Parenting – in conservative cultures, friendships for young girls are limited in terms of where they go and how long they stay out and what activities they engage in. They may not be allowed to travel, hike, swim, partake in sports, go for a bike ride – simple things that friends do. These friendship-inducing activities are allowed for sons but not daughters. Early on, they are trained to put family first, and their own needs must be worked around the family’s rules, schedules, and convenience, if at all. Thus, daughters never learn the meaning of strong friendships. They never learn the methods. They haven’t experienced the highs of going camping with friends and gazing at the stars in the night sky. They haven’t experienced being lost in an unfamiliar town and helping each other navigate. They haven’t gone for a long drive with no destination in mind. They do not know what they’re missing, thus they do not seek it in later life either.

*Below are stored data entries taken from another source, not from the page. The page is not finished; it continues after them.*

-- ==== Sys2Proof/Machine/Core.lean ====
section
/-! DEFINITION. The machine behind the host's interface. -/

def Sys2Proof.core : Host.Core :=
  { State := Sys2Proof.Machine.State, Fault := Sys2Proof.Machine.Fault,
    Refusal := Sys2Proof.Machine.Refusal, step := Sys2Proof.Machine.step,
    reset := Sys2Proof.Machine.State.reset }
end

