/-- The premise of 43_quantization.md R142, in the elements of the block. -/
theorem blockFits_blockRead_iff (g : List (Nat × Elem)) (b : Nat) :
    blockFits (blockRead g b) = true ↔ ∀ r col, -1024 ≤ elemAt g b r col ∧ elemAt g b r col ≤ 1023 := by
  simp only [blockFits_iff, fitsDqt_iff, elemAt_eq_blockRead]

/-- Settles O24: each of the four is a block operation; only `DQT` asks something of the blocks. -/
theorem gridFormIsItsBlocksInAnyOrder : Obligations.GridFormIsItsBlocksInAnyOrder := by
  intro single grid hmem s order hp hfit
  have hn : Config.hw.nblk ≤ 2 ^ 16 := by rw [hw_nblk]; decide
  simp only [List.mem_cons, Prod.mk.injEq, List.not_mem_nil, or_false] at hmem
  obtain ⟨rfl, rfl⟩ | ⟨rfl, rfl⟩ | ⟨rfl, rfl⟩ | ⟨rfl, rfl⟩ := hmem
  · exact fwd2d_blockOperation.any_order hn hp fun _ _ => trivial
  · exact qnt_blockOperation.any_order hn hp fun _ _ => trivial
  · exact dqt_blockOperation.any_order hn hp fun b hb =>
      (blockFits_blockRead_iff s.grid b).2 fun r col => hfit rfl b r col hb
  · exact inv2d_blockOperation.any_order hn hp fun _ _ => trivial

end Sys2Proof.Machine

/-! ### The encoding (spec 30_encoding.md): decoder and encoder agree, the opcode map, the illegal words -/

namespace Sys2Proof.Machine

open Sys2Proof.Claims

/-! #### When the decoders of the two kinds of opcode answer a command (30_encoding.md R74, R75 (c) to (e)) -/

theorem decodeWhole_eq_command_iff {i j : Instr} {w : Word} :
    decodeWhole i w = .command j ↔ j = i ∧ gOf w = 0 ∧ blkOf w = 0 := by
  unfold decodeWhole
  split_ifs with h
  · rw [Decoded.command.injEq, and_iff_left h, eq_comm]
  · exact ⟨nofun, fun hj => absurd hj.2 h⟩

theorem decodeBlock_eq_command_iff {n : Nat} {single : BitVec 16 → Instr} {grid j : Instr} {w : Word} :
    decodeBlock n single grid w = .command j ↔
      gOf w = 1 ∧ blkOf w = 0 ∧ j = grid ∨ gOf w = 0 ∧ (blkOf w).toNat < n ∧ j = single (blkOf w) := by
  unfold decodeBlock
  obtain hg | hg := gOf_cases w
  · by_cases hb : (blkOf w).toNat < n <;> simp [hg, hb, eq_comm (a := j)]
  · by_cases hb : blkOf w = 0#16 <;> simp [hg, hb, eq_comm (a := j)]

/-! #### The opcode map, by opcode (30_encoding.md R73) -/

/-- The opcodes of the commands that take neither `G` nor `blk` (R74). -/
def wholeOpcodes : List Nat := [0x01, 0x06, 0x07, 0x10, 0x11]

/-- The opcodes of the block commands (R74). -/
def blockOpcodes : List Nat := [0x02, 0x03, 0x04, 0x05]

/-- All the opcodes of R73, in the order of `illegalFields`. -/
def opcodes : List Nat := [0x01, 0x02, 0x03, 0x04, 0x05, 0x06, 0x07, 0x10, 0x11]

/-- `op` is the opcode of the one command `i`, for the encoder and for the decoder. -/
structure WholeOpcode (op : BitVec 8) (i : Instr) : Prop where
  mem : op.toNat ∈ wholeOpcodes
  encode_eq : encode i = commandWord op 0 0
  decodeOn_eq : ∀ n w, zeroOf w = 0 → opcodeOf w = op → decodeOn n w = decodeWhole i w

/-- `op` is the opcode of a block command in its two forms, for the encoder and for the decoder. -/
structure BlockOpcode (op : BitVec 8) (single : BitVec 16 → Instr) (grid : Instr) : Prop where
  mem : op.toNat ∈ blockOpcodes
  encode_single : ∀ b, encode (single b) = commandWord op 0 b
  encode_grid : encode grid = commandWord op 1 0
  wfOn_single : ∀ n b, (single b).wfOn n = decide (b.toNat < n)
  decodeOn_eq : ∀ n w, zeroOf w = 0 → opcodeOf w = op → decodeOn n w = decodeBlock n single grid w

theorem part_opcode : WholeOpcode 0x01 .part := ⟨by decide, rfl, fun _ _ hz ho => by simp [decodeOn, hz, ho]⟩
theorem recon_opcode : WholeOpcode 0x06 .recon := ⟨by decide, rfl, fun _ _ hz ho => by simp [decodeOn, hz, ho]⟩
theorem run_opcode : WholeOpcode 0x07 .run := ⟨by decide, rfl, fun _ _ hz ho => by simp [decodeOn, hz, ho]⟩
theorem fwd1d_opcode : WholeOpcode 0x10 .fwd1d := ⟨by decide, rfl, fun _ _ hz ho => by simp [decodeOn, hz, ho]⟩
theorem inv1d_opcode : WholeOpcode 0x11 .inv1d := ⟨by decide, rfl, fun _ _ hz ho => by simp [decodeOn, hz, ho]⟩

theorem fwd2d_opcode : BlockOpcode 0x02 .fwd2d .fwd2dG :=
  ⟨by decide, fun _ => rfl, rfl, fun _ _ => rfl, fun _ _ hz ho => by simp [decodeOn, hz, ho]⟩
theorem qnt_opcode : BlockOpcode 0x03 .qnt .qntG :=
  ⟨by decide, fun _ => rfl, rfl, fun _ _ => rfl, fun _ _ hz ho => by simp [decodeOn, hz, ho]⟩
theorem dqt_opcode : BlockOpcode 0x04 .dqt .dqtG :=
  ⟨by decide, fun _ => rfl, rfl, fun _ _ => rfl, fun _ _ hz ho => by simp [decodeOn, hz, ho]⟩
theorem inv2d_opcode : BlockOpcode 0x05 .inv2d .inv2dG :=
  ⟨by decide, fun _ => rfl, rfl, fun _ _ => rfl, fun _ _ hz ho => by simp [decodeOn, hz, ho]⟩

The unwritten rules of friendship after marriage – Friendships for married women are discouraged, seen as frivolous and selfish. Indian married men, on the other hand, continue to keep in touch with their buddies, even invite them over and have their wives cook for them. Many Indian women need permission to visit their friends, or need to ensure that they’ve cooked, cleaned, bathed their children, and anticipated every possible need in the next 48 hours before stepping out for an hour. Thus having a family strengthens men’s friendships while the very same weakens women’s friendships.

Complacence and the Illusion of Support – We are surrounded by family in India. We have our parents and extended family constantly in our faces. When we get married, we have even more relatives. Surrounded by all these people gives us the illusion that we are not alone. However, the truth is you can be lonely with a hundred people around you if none of them empathize with you, make you stronger, or help you find yourself.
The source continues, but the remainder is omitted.